The Government Has Reopened Its Investigation Into The 1955 Brutal Killing Of Emmett Till

The DOJ said it had received "new information" about the murder of the black teenager in Mississippi that helped spark the civil rights movement in the country.

The federal government has reopened its investigation into the decades-old brutal killing of a black teenager in Mississippi that became a watershed moment in the country's history of racial violence and helped spark the civil rights movement.

Emmett Louis Till, a 14-year-old boy from Chicago, was abducted, beaten, shot, and killed Aug. 26, 1955, while visiting his relatives near Money, Mississippi. His mutilated body was discovered three days later in the Tallahatchie River.

Two white men, Roy Bryant and his half brother J.W. Milam, were charged with his murder, but an all-white male jury acquitted them.

During the trial, Bryant's then-wife Carolyn Donham had testified that Till had grabbed her, wolf-whistled at her, asked her on a date, and made sexual advances toward her at a grocery store in rural Mississippi two days before the teen was murdered. Her testimony was ruled inadmissible by the judge and the 12 white male jurors did not hear it, the Associated Press reported.

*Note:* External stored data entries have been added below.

theorem isDisplayControl_data (v : Byte) : isDisplayControl (.data, v) = false := rfl

theorem isDisplayControl_setDdramByte (a : Byte) : isDisplayControl (.command, setDdramByte a) = false := by
  revert a
  decide

theorem isDisplayControl_entryModeByte {flags : Byte} (h : malformedFlags flags = false) :
    isDisplayControl (.command, entryModeByte flags) = false := by
  revert flags
  decide

theorem isDisplayControl_functionSetByte {flags : Byte} (h : malformedFlags flags = false) :
    isDisplayControl (.command, functionSetByte flags) = false := by
  revert flags
  decide

/-- `FS_DEFAULT` is a legal flag byte (00_scope.md R7). -/
theorem malformedFlags_setWidth (table : BitVec 2) : malformedFlags (table.setWidth 8) = false := by
  revert table
  decide

/-- What a transaction does to R36(e): it puts `pack(DCR)` on the link, or it is no display control and `DCR` stays. -/
def ShowsDcr (old new : Dcr) (x : TxMode × Byte) : Prop :=
  x = (.command, pack new) ∨ (new = old ∧ isDisplayControl x = false)

/-- A host operation other than SETUP carries one transaction, whose bit 0 the data pin keeps, and it shows `DCR` unless it
records malformed flags. -/
theorem opening_transaction {i : Instr} {s s1 : State} {events : List Event} (hh : i.isHostOp = true) (hi : i ≠ .setup)
    (h : opening i s = .ok (s1, events)) :
    ∃ x : TxMode × Byte, Carries events [x] ∧
      events.foldl Event.onLvl s.lvl = { sel := some true, clk := some false, dat := some (x.2.getLsbD 0) } ∧
      (s1.marks.malformedFlags = false → ShowsDcr s.dcr s1.dcr x) := by
  cases i with
  | setup => exact absurd rfl hi
  | cmdClearDisplay | cmdReturnHome | cmdEntryModeSet | cmdDisplayControl | cmdFunctionSet | cmdSetDdramAddress
  | frameCommand | frameData => cases hh
  | setCursor col row =>
    obtain ⟨off, _, hr⟩ | ⟨_, hr⟩ := s.rotRead_clampRow row <;>
      simp only [opening, hr, Except.ok.injEq, Prod.mk.injEq] at h <;> obtain ⟨rfl, rfl⟩ := h <;>
      exact ⟨_, carries_sendTrace .., sendTrace_lvl .., fun _ => .inr ⟨rfl, isDisplayControl_setDdramByte _⟩⟩
  | write ch =>
    simp only [opening, Except.ok.injEq, Prod.mk.injEq] at h
    obtain ⟨rfl, rfl⟩ := h
    exact ⟨_, carries_sendTrace .., sendTrace_lvl .., fun _ => .inr ⟨rfl, isDisplayControl_data ch⟩⟩
  | setEntryMode flags =>
    simp only [opening, Except.ok.injEq, Prod.mk.injEq] at h
    obtain ⟨rfl, rfl⟩ := h
    refine ⟨_, carries_settledCommand .., settledCommand_lvl .., fun hm => .inr ⟨rfl, ?_⟩⟩
    exact isDisplayControl_entryModeByte (Bool.or_eq_false_iff.mp hm).2
  | setFunctionSet flags =>
    simp only [opening, Except.ok.injEq, Prod.mk.injEq] at h
    obtain ⟨rfl, rfl⟩ := h
    refine ⟨_, carries_settledCommand .., settledCommand_lvl .., fun hm => .inr ⟨rfl, ?_⟩⟩
    exact isDisplayControl_functionSetByte (Bool.or_eq_false_iff.mp hm).2
  | clear | home =>
    simp only [opening, Except.ok.injEq, Prod.mk.injEq] at h
    obtain ⟨rfl, rfl⟩ := h
    exact ⟨_, carries_settledCommand .., settledCommand_lvl .., fun _ => .inr ⟨rfl, by decide⟩⟩
  | displayOn | displayOff | cursorOn | cursorOff | blinkOn | blinkOff =>
    simp only [opening, State.openToggle, Except.ok.injEq, Prod.mk.injEq] at h
    obtain ⟨rfl, rfl⟩ := h
    exact ⟨_, carries_settledCommand .., settledCommand_lvl .., fun _ => .inl rfl⟩
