-- ==== Sys2Proof/Machine/Ops.lean ====
section
/-!
DEFINITION. The named operations on the state: starting and completing a command (42_control.md R230),
zeroize (R237), taking an error (60_exceptions.md R253), and the checks of 60_exceptions.md R252.
-/

namespace Sys2Proof.Machine

/-- What a step or a command answers. -/
abbrev Result := Host.Outcome State Fault Refusal

/-! ### Starting a command -/

/-- `LAT(c)`, at least 1: a function of OP, and for PERM of NB and STEPS (70_reset_and_hazards.md R292). -/
def latency (c : Word) : Nat :=
  1 + if opField c = 0xA then Config.latencyExtra (opField c) (nbField c) (stepsField c)
      else Config.latencyExtra (opField c) 0 0

/-- `Start(c)`: PENDING <- c, BUSY <- 1, with the command's latency ahead (42_control.md R230,
20_memory.md R72). -/
def State.start (s : State) (c : Word) : State :=
  { s with pending := c, busy := true, latLeft := latency c }

/-! ### Completing a command -/

/-- The end of every completion: BUSY <- 0 and PENDING <- undefined, which is a free word
(42_control.md R230, 93_implementation_defined.md I10). -/
def State.retire (s : State) : State :=
  { s with busy := false, latLeft := 0, pending := Config.freeWord s.freeCount, freeCount := s.freeCount + 1 }

/-- `zeroize` (42_control.md R237).  It does not change ERR, AUTH_OK, OVERRUN or BUSY. -/
def State.zeroize (s : State) : State :=
  { s with
    perm := SparkleState.zero, key := Words8.zero, keyMask := 0, nonce := Words8.zero, nonceMask := 0,
    din := Words8.zero, dout := Words8.zero, tagin := Words8.zero, dir := .encrypt, phase := .idle }

/-- What an error does to a session: any error outside IDLE, and AUTH, zeroizes (60_exceptions.md R253). -/
def State.endSession (s : State) (e : ErrCode) : State :=
  if s.phase ≠ .idle ∨ e = .auth then s.zeroize else s

/-- TAKING AN ERROR, the core's one kind of exception (60_exceptions.md R253, 42_control.md R230): it ends a
session, ERR <- code, AUTH_OK <- 0, and the command is over.  Nothing is saved and control goes nowhere
(R257), and there is no return from it: the next command runs on the state it leaves (R258). -/
def State.raiseError (s : State) (e : ErrCode) : State :=
  { s.endSession e with err := e, authOk := false }.retire

/-- `AUTH_OK <- 0`, which comes before a command's body (42_control.md R230). -/
def State.clearAuth (s : State) : State := { s with authOk := false }

/-- A command completes without an error: ERR <- 0 (42_control.md R230). -/
def State.succeed (s : State) : State := { s with err := .ok }.retire

/-- `require cond else raise e` of the commands' pseudocode; a failed check leaves `s` as the error does
(60_exceptions.md R252, R254). -/
def require (cond : Bool) (e : ErrCode) (s : State) (body : Result) : Result :=
  if cond then body else .next (s.raiseError e)

/-! ### The parts a command's body writes -/

/-- A command's result in the permutation state, with the phase it moves to. -/
def State.advance (s : State) (p : SparkleState) (next : Phase) : State :=
  { s with perm := p, phase := next }

/-- A data command's output (10_state.md R27). -/
def State.setDout (s : State) (o : Words8) : State := { s with dout := o }

/-- INIT fixes the session's direction (42_control.md R239). -/
def State.setDir (s : State) (d : Dir) : State := { s with dir := d }

/-- VERIFY's `AUTH_OK <- 1` (41_sponge.md R194). -/
def State.setAuth (s : State) : State := { s with authOk := true }

/-- CLEAR's `OVERRUN <- 0` (42_control.md R234). -/
def State.clearOverrun (s : State) : State := { s with overrun := false }

/-! ### Acceptance (42_control.md R231) -/

/-- The phases that accept the AAD commands. -/
def Phase.acceptsAad : Phase → Bool
  | .aadStart | .aadMid => true
  | .idle | .dataStart | .dataMid | .finalReady | .done => false

/-- The phases that accept the data commands; AAD_START among them, for an empty AAD (41_sponge.md R184). -/
def Phase.acceptsData : Phase → Bool
  | .aadStart | .dataStart | .dataMid => true
  | .idle | .aadMid | .finalReady | .done => false

/-- The phases that accept FINALIZE: FINAL_READY, and with SKIP_EMPTY_DATA also AAD_START and DATA_START
(42_control.md R240). -/
def Phase.acceptsFinalize (skipEmpty : Bool) : Phase → Bool
  | .finalReady => true
  | .aadStart | .dataStart => skipEmpty
  | .idle | .aadMid | .dataMid | .done => false

end Sys2Proof.Machine
end

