-- ==== Sys2Proof/Tests/Slice0.lean ====
section
/-!
SUPPORT. The model's own tests: the smoke test of the well-formedness check, decoded words, the vectors of
95_test_vectors.md on one step each, and for each obligation a state that meets its hypotheses.
-/

namespace Sys2Proof.Machine.Tests

/-! ### Well-formedness -/

/-- The one check refuses the reserved size (30_encoding.md R99). -/
theorem test_wellFormed_refuses_nb3 : (Instr.perm 3 12).wellFormed = false := by decide
theorem test_wellFormed_admits_sizes :
    (Instr.perm 0 1).wellFormed ∧ (Instr.perm 1 0).wellFormed ∧ (Instr.perm 2 255).wellFormed := by decide

/-! ### Decoding: words written out from 30_encoding.md R91 and R103 -/

theorem test_decode_nop : decodeTableWord 32 0b00000000000000000000000000000000 = some .nop := by decide
theorem test_decode_init_enc :
    decodeTableWord 32 0b00000000000000000000000000000001 = some (.init .encrypt) := by decide
theorem test_decode_init_dec :
    decodeTableWord 32 0b00000000000000000000000000010001 = some (.init .decrypt) := by decide
theorem test_decode_aadBlock : decodeTableWord 32 0b00000000000000000000000000000010 = some .aadBlock := by decide
theorem test_decode_aadFinal :
    decodeTableWord 32 0b00000000000000000001111100000011 = some (.aadFinal 31) := by decide
theorem test_decode_encBlock : decodeTableWord 32 0b00000000000000000000000000000100 = some .encBlock := by decide
theorem test_decode_encFinal :
    decodeTableWord 32 0b00000000000000000010000000000101 = some (.encFinal 32) := by decide
theorem test_decode_decBlock : decodeTableWord 32 0b00000000000000000000000000000110 = some .decBlock := by decide
theorem test_decode_decFinal :
    decodeTableWord 32 0b00000000000000000000000100000111 = some (.decFinal 1) := by decide
theorem test_decode_finalize : decodeTableWord 32 0b00000000000000000000000000001000 = some .finalize := by decide
theorem test_decode_verify : decodeTableWord 32 0b00000000000000000000000000001001 = some .verify := by decide
theorem test_decode_perm :
    decodeTableWord 32 0b00000000110000010000000000011010 = some (.perm 1 0xC1) := by decide
theorem test_decode_clear : decodeTableWord 32 0b00000000000000000000000000001011 = some .clear := by decide

/-- The illegal words of 95_test_vectors.md T4. -/
theorem test_decode_illegal :
    [0x0000000C, 0x0000000F, 0x00000040, 0x00004000, 0x01000000, 0x00000021, 0x00000012, 0x00000102, 0x00010001,
      0x0000003A].all (fun w => decodeTableWord 32 w = none) := by decide

/-- Fewer than four bytes are no command word (30_encoding.md R90). -/
theorem test_decode_truncated : decodeBytes [0x0B, 0x00, 0x00] = .error .truncated := by decide

/-! ### The engine and the sponge: 95_test_vectors.md T2 and T3 -/

theorem test_rotr :
    rotr 0x12345678 16 = 0x56781234 ∧ rotr 0xDEADBEEF 0 = 0xDEADBEEF ∧ rotr 0x12345678 17 = 0x2B3C091A := by decide
theorem test_ell : ell 0x12345678 = 0x5678444C ∧ ell 0x0000FFFF = 0xFFFFFFFF := by decide
theorem test_alzette :
    alzette (rcon.get 2) (0x01234567, 0x89ABCDEF) = (0x351B4332, 0x17667C32) ∧
    alzetteInv (rcon.get 2) (0x351B4332, 0x17667C32) = (0x01234567, 0x89ABCDEF) := by decide +kernel

/-- T2.3, nb = 6. -/
theorem test_linearLayer :
    (linearLayer 6 ⟨⟨1, 2, 3, 4, 5, 6, 0, 0⟩, ⟨7, 8, 9, 0xA, 0xB, 0xC, 0, 0⟩⟩).x =
      ⟨0x00060001, 0x00060003, 0x00060003, 1, 2, 3, 0, 0⟩ := by decide +kernel

/-- T2.6, the largest step count. -/
theorem test_sparkle_255 : (sparkle 8 255 SparkleState.zero).y.w7 = 0x86C9CAE0 := by decide +kernel

/-- T3.2. -/
theorem test_pad : (pad (ofBytes fun _ => 0xAA) 31).w7 = 0x80AAAAAA ∧ (pad (ofBytes fun _ => 0xAA) 0).w0 = 0x80 := by
  decide

/-- T3.3. -/
theorem test_absorb :
    (absorb (pad Words8.zero 0) ⟨⟨0x10, 0x20, 0x30, 0x40, 1, 2, 3, 4⟩, ⟨0x11, 0x21, 0x31, 0x41, 5, 6, 7, 8⟩⟩).x =
      ⟨0xB1, 0x42, 0x23, 0x64, 1, 2, 3, 4⟩ := by decide

/-! ### Commands: 95_test_vectors.md T2.7, T3.4, T3.5, T4 -/

/-- The bytes 00..1F. -/
def ascending : Words8 := ofBytes fun k => BitVec.ofNat 8 k

/-- A loaded core in IDLE. -/
def loaded : State :=
  { State.reset with key := ascending, keyMask := 0xFF, nonce := ascending, nonceMask := 0xFF, din := ascending }

/-- A session in a phase and direction, with the example key, and the state that INIT leaves. -/
def session (q : Phase) (d : Dir) : State :=
  { loaded with perm := initState ascending ascending, phase := q, dir := d }

/-- The state that the word `w` leaves when it is the pending command; `s` itself where the step stops. -/
def after (s : State) (w : Nat) : State :=
  match step (s.withFetchWord 32 w) with
  | .next t => t
  | .fault _ => s
  | .refused _ => s

/-- STATUS after it. -/
def statusAfter (s : State) (w : Nat) : Word := statusWord (after s w)
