/-- A level sensor at a reset: the debounced level is the input's, the timer stopped (R89). -/
def SensorCell.atReset (c : SensorCell) : SensorCell := { input := c.input, level := c.input, timer := false }

/-- The machine right after POWER-ON with the reset line not asserted, every sensor input low and a ROM of 2 MB that
lists nothing. The inputs and the ROM are outside the part: DESIGN CHOICE (logs 6 and 7). -/
def State.reset : State :=
  { pending := [], dram := [], rom := [], romSize := 0x200000,
    pins := { supply := true, resetLine := false, procReset := true, clock := true },
    passage := Passage.reset 1, windows := Vector.replicate 8 Window.none, port := Port.powerOn,
    intake := Intake.reset, reports := Reports.reset, bands := Vector.replicate 4 Band.reset,
    capture := CaptureEngine.reset, emit := EmitEngine.reset, chanD := Channel.reset, chanP := Channel.reset,
    profiles := Vector.replicate 8 [], sensors := Vector.replicate 6 ⟨false, false, false⟩, mover := Mover.reset,
    power := Power.reset, ring := Ringing.reset, boot := Boot.reset .powerOn true true }

/-! ### Updates of one field, whose laws stand in Laws/State.lean -/

def State.withPending (s : State) (x : List Instr) : State := { s with pending := x }
def State.withDram (s : State) (x : List Host.Cell) : State := { s with dram := x }
def State.withPins (s : State) (x : Pins) : State := { s with pins := x }
def State.withPassage (s : State) (x : Passage) : State := { s with passage := x }
def State.withWindows (s : State) (x : Vector Window 8) : State := { s with windows := x }
def State.withPort (s : State) (x : Port) : State := { s with port := x }
def State.withIntake (s : State) (x : Intake) : State := { s with intake := x }
def State.withReports (s : State) (x : Reports) : State := { s with reports := x }
def State.withBands (s : State) (x : Vector Band 4) : State := { s with bands := x }
def State.withCapture (s : State) (x : CaptureEngine) : State := { s with capture := x }
def State.withEmit (s : State) (x : EmitEngine) : State := { s with emit := x }
def State.withChanD (s : State) (x : Channel) : State := { s with chanD := x }
def State.withChanP (s : State) (x : Channel) : State := { s with chanP := x }
def State.withProfiles (s : State) (x : Vector (List Level) 8) : State := { s with profiles := x }
def State.withSensors (s : State) (x : Vector SensorCell 6) : State := { s with sensors := x }
def State.withMover (s : State) (x : Mover) : State := { s with mover := x }
def State.withPower (s : State) (x : Power) : State := { s with power := x }
def State.withRing (s : State) (x : Ringing) : State := { s with ring := x }
def State.withBoot (s : State) (x : Boot) : State := { s with boot := x }

end Sys2Proof.Machine
end

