-- ==== Sys2Proof/Machine/Flags.lean ====
section
/-! DEFINITION. The computed conditions: line states, supply, the notice test, the attention line, sensor levels and
pattern matches. -/

namespace Sys2Proof.Machine

/-! ### Line states and supply (R52, R71) -/

/-- The state of line i of a band, from the marks and the two counts (R52). -/
def Band.lineState (b : Band) (i : Nat) : LineState :=
  if (i + b.lines - b.d) % b.lines < b.c then
    if (i + b.lines - b.d) % b.lines < b.draining then .draining else .full
  else if (i + b.lines - b.f) % b.lines < b.filling then .filling else .empty

/-- The capture supply: L - C - filling count (R71). -/
def Band.captureSupply (b : Band) : Nat := b.lines - b.c - b.filling

/-- The emit supply: C (R71). -/
def Band.emitSupply (b : Band) : Nat := b.c

/-- The supply figure of a kind (R71). -/
def Band.supply (b : Band) : SupplyKind → Nat
  | .capture => b.captureSupply
  | .emit => b.emitSupply

/-! ### The notice test (R67) -/

/-- The directions of a BAND NOTICE (R67). -/
inductive NoticeDirection where
  | high
  | low
  deriving DecidableEq, Repr

/-- The notice test after C has moved up or down by 1: the record with notice armed as it now stands, and the notice
raised. A notice level of 0 raises none (R67). -/
def Band.noticeTest (b : Band) (up : Bool) : Band × Option NoticeDirection :=
  match b.role, up with
  | .off, _ => (b, none)
  | .capture, true | .copy, true =>
    if b.c = b.noticeLevel ∧ b.armed ∧ b.noticeLevel ≠ 0 then ({ b with armed := false }, some .high) else (b, none)
  | .capture, false | .copy, false =>
    if b.c < b.noticeLevel ∧ !b.armed then ({ b with armed := true }, none) else (b, none)
  | .emit, false =>
    if b.c = b.noticeLevel ∧ b.armed ∧ b.noticeLevel ≠ 0 then ({ b with armed := false }, some .low) else (b, none)
  | .emit, true =>
    if b.noticeLevel < b.c ∧ !b.armed then ({ b with armed := true }, none) else (b, none)

/-- The BAND NOTICE report of a band, with the values after the event that raised it (R67, Table 11-7). -/
def noticeReport (n : Fin 4) (b : Band) (dir : NoticeDirection) : Report :=
  { cls := .band, code := 1
    body := padBody [wordNat (n.val + match dir with | .high => 0 | .low => 256), wordNat b.c, wordNat b.f,
      wordNat b.d, wordNat (b.filling + b.draining * 256)] }

/-! ### The attention line (R47) -/

/-- The bit of a report class in a mask (Table 11-1: class c is bit c - 1). -/
def classBit : ReportClass → Nat
  | .order => 0
  | .passage => 1
  | .band => 2
  | .sensor => 3
  | .power => 4
  | .boot => 5

/-- The attention line: some unconsumed report's class is enabled in the mask (R47). -/
def attentionLine (unconsumed : List ReportClass) (mask : BitVec 6) : Bool :=
  unconsumed.any fun c => mask.getLsbD (classBit c)

/-- The Report Unit with its attention line recomputed (R47). -/
def Reports.recompute (r : Reports) : Reports := { r with attention := attentionLine r.unconsumed r.mask }

/-! ### Sensors (R49, R89, R148) -/

/-- All level sensors. -/
def allSensors : List Sensor := [.docPresent, .docAtLine, .paperPresent, .coverClosed, .hook, .key]

/-- A mask with the one bit of a sensor (Table 11-1). -/
def sensorBit (x : Sensor) : BitVec 6 := BitVec.ofNat 6 (2 ^ (sensorNumber x).val)

/-- The debounced levels of the six sensors, each at the bit of its number (R49). -/
def State.levels (s : State) : BitVec 6 :=
  allSensors.foldl (fun m x => if s.level x then m ||| sensorBit x else m) 0

/-- A pattern matches: each sensor of its mask has the level the entry requires (R148). -/
def State.matches (s : State) (p : Pattern) : Bool :=
  allSensors.all fun x =>
    !p.mask.getLsbD (sensorNumber x).val || p.levels.getLsbD (sensorNumber x).val == s.level x

/-! ### Use of bands and profiles by orders (R68, R80) -/

/-- The order names a band as a CAPTURE or an EMIT (R68). -/
def Work.namesBand (w : Work) (b : Fin 4) : Bool :=
  match w with
  | .capture p => p.band = b
  | .emit p => p.band = b
  | .move _ | .transfer _ => false

/-- The order is a CAPTURE naming a band (R116). -/
def Work.capturesInto (w : Work) (b : Fin 4) : Bool :=
  match w with
  | .capture p => p.band = b
  | .emit _ | .move _ | .transfer _ => false

/-- The order names a profile (R80). -/
def Work.namesProfile (w : Work) (n : Fin 8) : Bool :=
  match w with
  | .move p => p.profile = n
  | .capture p => p.profile = n
  | .emit p => p.profile = n
  | .transfer _ => false

/-- Some order of a queue, running or waiting, satisfies a test. -/
def Queue.someWork (q : Queue) (f : Work → Bool) : Bool :=
  (match q.running with
    | some r => f r.order.work
    | none => false) || q.waiting.any fun o => f o.work

/-- A band is in use: a CAPTURE or an EMIT naming it runs or waits in the D or P queue (R68). -/
def State.bandInUse (s : State) (b : Fin 4) : Bool :=
  s.intake.dQueue.someWork (·.namesBand b) || s.intake.pQueue.someWork (·.namesBand b)

/-- The queue holds an order, running or waiting. -/
def Queue.holdsOrder (q : Queue) : Bool := q.running.isSome || !q.waiting.isEmpty

/-- A BAND NOTICE of a band waits in the Band Unit (R128). -/
def State.noticeWaits (s : State) (b : Fin 4) : Bool :=
  s.reports.waiting.any fun w =>
    match w.item with
    | .notice b' _ => b' = b
    | .sensor _ _ | .completion _ | .report _ => false

end Sys2Proof.Machine
end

Both Bryant and Milam later admitted to a journalist that they had murdered Till, but they were not retried. Milam died in 1981 and Bryant died in 1994.

The DOJ said it reviewed the information available about the case in 2004 after being requested by "several interested parties" to consider prosecuting surviving subjects involved in Till's murder. However, the government determined that there was no federal jurisdiction because the statute of limitations had run out for any potential federal crime.

In 2007, a state grand jury in Mississippi declined to issue new charges.

In March this year, the DOJ submitted its annual report to Congress about its activities regarding pre-1980 racially motivated homicides, pursuant to a law named after Till himself — the Emmett Till Unsolved Civil Rights Crimes Act.

"The Till case has been re-opened by DOJ based upon the discovery of new information," the DOJ said in its report, first reported by the Associated Press on Thursday.

In the report, provided to BuzzFeed News, the department did not specify what the new information was, saying that it was an "active investigation."

A DOJ spokesperson declined to provide further comment to BuzzFeed News.

In a book — The Blood of Emmett Till — published last year, Carolyn Donham, now 84, admitted that she had lied during the trial about the details of her encounter with Till at the grocery store.

In a 2008 interview with the book's author, Timothy B. Tyson, Donham said that her testimony about Till grabbing her around the waist and uttering obscenities at her was "not true."

When Tyson asked her to recall what happened that evening at the store, Donham told him, "Honestly, I just don't remember. It was 50 years ago. You tell these stories for so long that they seem true, but that part is not true."

According to the transcript of the 1955 trial that was released in 2007, Donham told the courtroom that a "nigger man" she didn't know had grabbed her hand across the candy counter at the store and told her, "How about a date, baby?"

She testified that Till then followed her to the cash register and grabbed her waist, telling her, "What's the matter, baby? Can't you take it?"

Donham testified that Till told her, "You needn't be afraid of me," and that he used an "unprintable word" while saying he had done something "with white women before."

She testified that "this other nigger came in the store" and forced Till to leave.

"Nothing that boy did could ever justify what happened to him," Donham told Tyson during her interview in 2008.

In his book, Tyson wrote that a journalist sent him copies of handwritten notes of what Donham had told her attorney the day after her then-husband and brother-in-law were arrested.

"In this earliest recorded version of events, she charged only that Till had 'insulted' her, not grabbed her, and certainly not attempted to rape her," Tyson wrote in his book.

Calls made to numbers associated with Donham's residence in Raleigh, North Carolina, went unanswered Thursday. Tyson did not respond to BuzzFeed News' request for comment.

Till's cousin, Deborah Watts — who cofounded the Emmett Till Legacy Foundation — told BuzzFeed News on Thursday that Donham is a "key person that I believe should answer to authorities as appropriate."

Watts said she did not know specifically what new information the DOJ had received about the case, but added, "I certainly hope [the book] sparked interest in the renewal."

She said that Donham's admission of fabricating her testimony and lying about Till was not news to her because "we had known that since she first spoke the words in 1955."

Watts said she hoped that anyone who was an accomplice in Till's murder or was involved in his kidnapping would be "brought to justice."

She said that the authorities should "vigorously question" Donham about her involvement in the case and that she should be dealt with as is "appropriate under the law."

Watts said she was "very, very pleased" with the DOJ's decision to reopen the case. "The only thing I can say at this point is that we want justice to prevail," she said.